A look at what Trump is doing and how it might work out:
What would Trump do?
Trump said he'd impose a 35 percent tax, called a tariff, on companies that close U.S. factories, cut American jobs, then relocate abroad and try to sell their products back to the United States.
"Please be forewarned prior to making a very expensive mistake," the president-elect tweeted.
Would that be legal?
Trump would likely need congressional approval to impose tariffs on a specific company or a group of companies, says Gary Hufbauer, an expert on trade law at the Peterson Institute for International Economics. He suspects that courts would block any such move if the president tried to do it himself. The president has broad authority to impose tariffs on specific categories of imported goods, but not to single out specific companies that make them, Hufbauer says.

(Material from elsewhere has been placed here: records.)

-- ==== Sys2Proof/Machine/Flags.lean ====
section
/-!
DEFINITION. Vuvan arithmetic and its flags (R428 to R431, R461, R467 to R471): exact results as integers, limiting,
convergent rounding, conditions, packed decimal.
-/

namespace Sys2Proof.Machine

/-! ### ST (R428) -/

/-- A bit of ST. -/
def stBit (st : Word) (i : Nat) : Bool := st.getLsbD i
/-- ST with a bit as told. -/
def stPut (st : Word) (i : Nat) (b : Bool) : Word :=
  if b then st ||| BitVec.twoPow 24 i else st &&& ~~~(BitVec.twoPow 24 i)
/-- ST with C. -/
def stC (st : Word) (b : Bool) : Word := stPut st 0 b
/-- ST with V, and L with it (R428). -/
def stV (st : Word) (b : Bool) : Word := if b then stPut (stPut st 1 true) 4 true else stPut st 1 false
/-- ST with Z and N of a result. -/
def stZN (st : Word) (z n : Bool) : Word := stPut (stPut st 3 z) 2 n
/-- ST with Z. -/
def stZ (st : Word) (z : Bool) : Word := stPut st 3 z
/-- SAT. -/
def stSat (st : Word) : Bool := stBit st 6
/-- LD, the active loop levels. -/
def stLd (st : Word) : Nat := (st.toNat / 256) % 8
/-- ST with LD. -/
def stSetLd (st : Word) (n : Nat) : Word := (st &&& ~~~(0x000700 : Word)) ||| (BitVec.ofNat 24 (n % 8 * 256))
/-- U: core 3 in USER mode. -/
def stUser (st : Word) : Bool := stBit st 12

/-- A condition of R461. -/
def condHolds (cond : Nat) (st : Word) : Bool :=
  let c := stBit st 0; let v := stBit st 1; let n := stBit st 2; let z := stBit st 3; let l := stBit st 4
  match cond with
  | 0 => true | 1 => z | 2 => !z | 3 => n | 4 => !n | 5 => v | 6 => !v | 7 => c | 8 => !c
  | 9 => !z && (n == v) | 10 => n == v | 11 => n != v | 12 => z || n != v
  | 13 => !c && !z | 14 => c || z | _ => l

/-! ### Limiting and rounding (R430, R431) -/

/-- An exact result at 24 bits: the word, limited when told to, and V. -/
def fit24 (sat : Bool) (x : Int) : Word × Bool :=
  let above := decide (x < -8388608) || decide (8388607 < x)
  (if sat && above then BitVec.ofInt 24 (clamp (-8388608) 8388607 x) else BitVec.ofInt 24 x, above)

/-- The 48-bit range of R430. -/
def lim48 (x : Int) : Int := clamp (-140737488355328) 140737488355327 x

/-- An exact result for an accumulator: V on 56-bit overflow, or, under SAT, on limiting to the 48-bit range. -/
def fit56 (sat : Bool) (x : Int) : Acc × Bool :=
  if sat then (BitVec.ofInt 56 (lim48 x), decide (lim48 x ≠ x))
  else (BitVec.ofInt 56 x, decide (x < -36028797018963968) || decide (36028797018963967 < x))

/-- Convergent rounding to a whole number of AnU units, exact (R431). -/
def rnd (v : Int) : Int :=
  let t := v + 8388608
  let t := if v % 16777216 = 8388608 then (if (t / 16777216) % 2 = 1 then t - 16777216 else t) else t
  t - t % 16777216

/-! ### The ALU group (R467) -/

/-- The operations of the ALU group that write GD and flags. -/
inductive Alu where
  | add | adc | sub | sbc | cmp | neg | abs | and | or | xor | andn | not | tst
  | asl | asr | lsl | lsr | btst | bset | bclr | btgl | norm | min | max | maxx | minx
  | addd | adcd | subd | sbcd | mul | imul | umul
  deriving DecidableEq, Repr

/-- An arithmetic result: limited under SAT, with Z N V and C. -/
def arith (st : Word) (x : Int) (carry : Bool) : Word × Word :=
  let r := fit24 (stSat st) x
  (r.1, stC (stV (stZN st (r.1 == 0) r.1.msb) r.2) carry)

/-- A logical result: Z N, V clear. -/
def logic (st r : Word) : Word × Word := (r, stV (stZN st (r == 0) r.msb) false)

/-- The last bit a shift moves out: bit `i` of the word, or what lies beyond it. -/
def shiftC (st a : Word) (s : Nat) (i : Int) (beyond : Bool) : Word :=
  if s = 0 then st else stC st (if 0 ≤ i ∧ i < 24 then a.getLsbD i.toNat else beyond)

/-- The number of bits below bit 23 that equal it before the first that differs. -/
def redundant (a : Word) : Nat :=
  ((List.range 23).findIdx? fun i => a.getLsbD (22 - i) != a.msb).getD 23

/-- The ALU operations on a and b: the word for GD (meaningless where GD is not written) and ST. -/
def alu (op : Alu) (st a b : Word) : Word × Word :=
  let cin : Int := if stBit st 0 then 1 else 0
  let s := b.toNat % 64
  let k := b.toNat % 32
  let bitw : Word := BitVec.twoPow 24 k
  match op with
  | .add => arith st (a.toInt + b.toInt) (decide (2 ^ 24 ≤ a.toNat + b.toNat))
  | .adc => arith st (a.toInt + b.toInt + cin) (decide (2 ^ 24 ≤ (a.toNat : Int) + b.toNat + cin))
  | .sub => arith st (a.toInt - b.toInt) (decide (a.toNat < b.toNat))
  | .sbc => arith st (a.toInt - b.toInt - cin) (decide ((a.toNat : Int) < b.toNat + cin))
  | .cmp =>
    let x := a.toInt - b.toInt
    let r : Word := BitVec.ofInt 24 x
    (r, stC (stV (stZN st (r == 0) r.msb) (fit24 false x).2) (decide (a.toNat < b.toNat)))
  | .neg => arith st (-a.toInt) (decide (a ≠ 0))
  | .abs =>
    let r := fit24 (stSat st) (if a.toInt < 0 then -a.toInt else a.toInt)
    (r.1, stV (stZN st (r.1 == 0) r.1.msb) r.2)
  | .and => logic st (a &&& b)
  | .or => logic st (a ||| b)
  | .xor => logic st (a ^^^ b)
  | .andn => logic st (a &&& ~~~b)
  | .not => logic st (~~~a)
  | .tst => logic st (a &&& b)
  | .asl =>
    let r := fit24 (stSat st) (a.toInt * 2 ^ s)
    (r.1, shiftC (stV (stZN st (r.1 == 0) r.1.msb) r.2) a s (24 - (s : Int)) false)
  | .asr =>
    let r : Word := a.sshiftRight s
    (r, shiftC (stV (stZN st (r == 0) r.msb) false) a s ((s : Int) - 1) a.msb)
  | .lsl =>
    let r : Word := a <<< s
    (r, shiftC (stZN st (r == 0) r.msb) a s (24 - (s : Int)) false)
  | .lsr =>
    let r : Word := a >>> s
    (r, shiftC (stZN st (r == 0) r.msb) a s ((s : Int) - 1) false)
  | .btst => (a, stZ st (!(a.getLsbD k)))
  | .bset => let r : Word := a ||| bitw; (r, stZN st (r == 0) r.msb)
  | .bclr => let r : Word := a &&& ~~~bitw; (r, stZN st (r == 0) r.msb)
  | .btgl => let r : Word := a ^^^ bitw; (r, stZN st (r == 0) r.msb)
  | .norm => let r : Word := BitVec.ofNat 24 (redundant a); (r, stZ st (r == 0))
  | .min => let r : Word := if a.toInt ≤ b.toInt then a else b; (r, stZN st (r == 0) r.msb)
  | .max => let r : Word := if a.toInt ≤ b.toInt then b else a; (r, stZN st (r == 0) r.msb)
  | _ => (a, st)

/-! ### Packed decimal (R468) -/

/-- The six digits of a word, most significant first. -/
def bcdDigits (a : Word) : List Nat := (List.range 6).map fun i => (a.toNat / 16 ^ (5 - i)) % 16
/-- The number six digits spell. -/
def dec (a : Word) : Nat := (bcdDigits a).foldl (fun v d => v * 10 + d) 0
/-- The word of a number below 1,000,000. -/
def bcd (v : Nat) : Word := BitVec.ofNat 24 ((List.range 6).foldl (fun w i => w * 16 + (v / 10 ^ (5 - i)) % 10) 0)

/-- A packed decimal sum or difference: none for GD where a digit is not decimal. -/
def decimal (sub : Bool) (carry : Bool) (st a b : Word) : Option Word × Word :=
  if (bcdDigits a ++ bcdDigits b).any fun d => decide (9 < d) then (none, stV st true)
  else
    let cin : Int := if carry && stBit st 5 then 1 else 0
    let r : Int := if sub then (dec a : Int) - dec b - cin else (dec a : Int) + dec b + cin
    let dc := if sub then decide (r < 0) else decide (1000000 ≤ r)
    let st := stPut st 5 dc
    let lim := dc && stSat st
    let r : Nat := if lim then (if sub then 0 else 999999) else (r % 1000000).toNat
    let st := stV st lim
    (some (bcd r), stZN st (decide (r = 0)) false)

/-! ### Products (R470) -/

/-- PH and PL of MUL, IMUL and UMUL as a 48-bit image, and ST. -/
def product (op : Alu) (st a b : Word) : BitVec 48 × Word :=
  match op with
  | .mul =>
    if a = 0x800000 ∧ b = 0x800000 then
      (if stSat st then 0x7FFFFFFFFFFF else 0x800000000000, stV st true)
    else (BitVec.ofInt 48 (2 * a.toInt * b.toInt), stV st false)
  | .umul => (BitVec.ofNat 48 (a.toNat * b.toNat), stV st false)
  | _ => (BitVec.ofInt 48 (a.toInt * b.toInt), stV st false)

/-! ### Search (R469) -/

/-- The comparison of a search: the candidate replaces the running value. -/
def beats (isMax : Bool) (v g : Word) : Bool :=
  if isMax then decide (g.toInt < v.toInt) else decide (v.toInt < g.toInt)

/-- |v|, at most 0x7FFFFF. -/
def magnitude (v : Word) : Word :=
  if v.toInt < 0 then BitVec.ofInt 24 (clamp 0 8388607 (-v.toInt)) else v

/-! ### The accumulator group (R471) -/

/-- The operations of the accumulator group. -/
inductive AccOp where
  | mpy | mac | msc | mpyr | macr | imac | aadd | asub | amov | aneg | aabs | aclr | acmp | rnd | asat | ash
  | aget | agets | agetr
  deriving DecidableEq, Repr

/-- The exact result of an operation that writes AD (or that ACMP compares): from AD, AS, a and b. -/
def accExact (op : AccOp) (ad as_ : Acc) (a b : Word) : Int :=
  let p := 2 * a.toInt * b.toInt
  let q := a.toInt * b.toInt
  match op with
  | .mpy => p
  | .mac => ad.toInt + p
  | .msc => ad.toInt - p
  | .mpyr => rnd p
  | .macr => rnd (ad.toInt + p)
  | .imac => ad.toInt + q
  | .aadd => ad.toInt + as_.toInt
  | .asub | .acmp => ad.toInt - as_.toInt
  | .aneg => -as_.toInt
  | .aabs => if as_.toInt < 0 then -as_.toInt else as_.toInt
  | .aclr => 0
  | .rnd => rnd as_.toInt
  | .ash =>
    let s := clamp (-56) 56 a.toInt
    if s < 0 then as_.toInt.fdiv (2 ^ (-s).toNat) else as_.toInt * 2 ^ s.toNat
  | _ => as_.toInt

/-- The value and flags of an operation that writes AD. -/
def accResult (op : AccOp) (st : Word) (x : Int) : Acc × Word :=
  let r := match op with
    | .asat => (BitVec.ofInt 56 (lim48 x), decide (lim48 x ≠ x))
    | .acmp => fit56 false x
    | _ => fit56 (stSat st) x
  (r.1, stV (stZN st (r.1 == 0) r.1.msb) r.2)

/-- The word and ST of AGET, AGETS and AGETR. -/
def accGet (op : AccOp) (st : Word) (as_ : Acc) : Word × Word :=
  let up (x : Int) : Word := ((BitVec.ofInt 56 x : Acc).extractLsb' 24 24)
  match op with
  | .agets => let t := lim48 as_.toInt; (up t, stV st (decide (t ≠ as_.toInt)))
  | .agetr => let r := rnd as_.toInt; let t := lim48 r; (up t, stV st (decide (t ≠ r)))
  | _ => (as_.extractLsb' 24 24, st)

end Sys2Proof.Machine
end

What would tariffs mean to consumers?
Higher prices, most likely. Tariffs are charged at the border, and most importers likely would try to pass along as much of the higher cost as possible.Capital Economics estimates that tariffs of 45 percent Trump has threatened to impose on Chinese imports would raise the price of those products an average 10 percent. The Peterson Institute calculates that a 2009 tax on Chinese tires cost American consumers $1.1 billion in higher tire prices — equal to more than $900,000 for every job saved in the domestic tire industry.
Tariffs can cause collateral damage, too. When the George W. Bush administration slapped tariffs on steel imports in 2002, U.S. steel makers took advantage by raising their own prices. Companies that buy steel said the higher costs meant they had to cut thousands of jobs.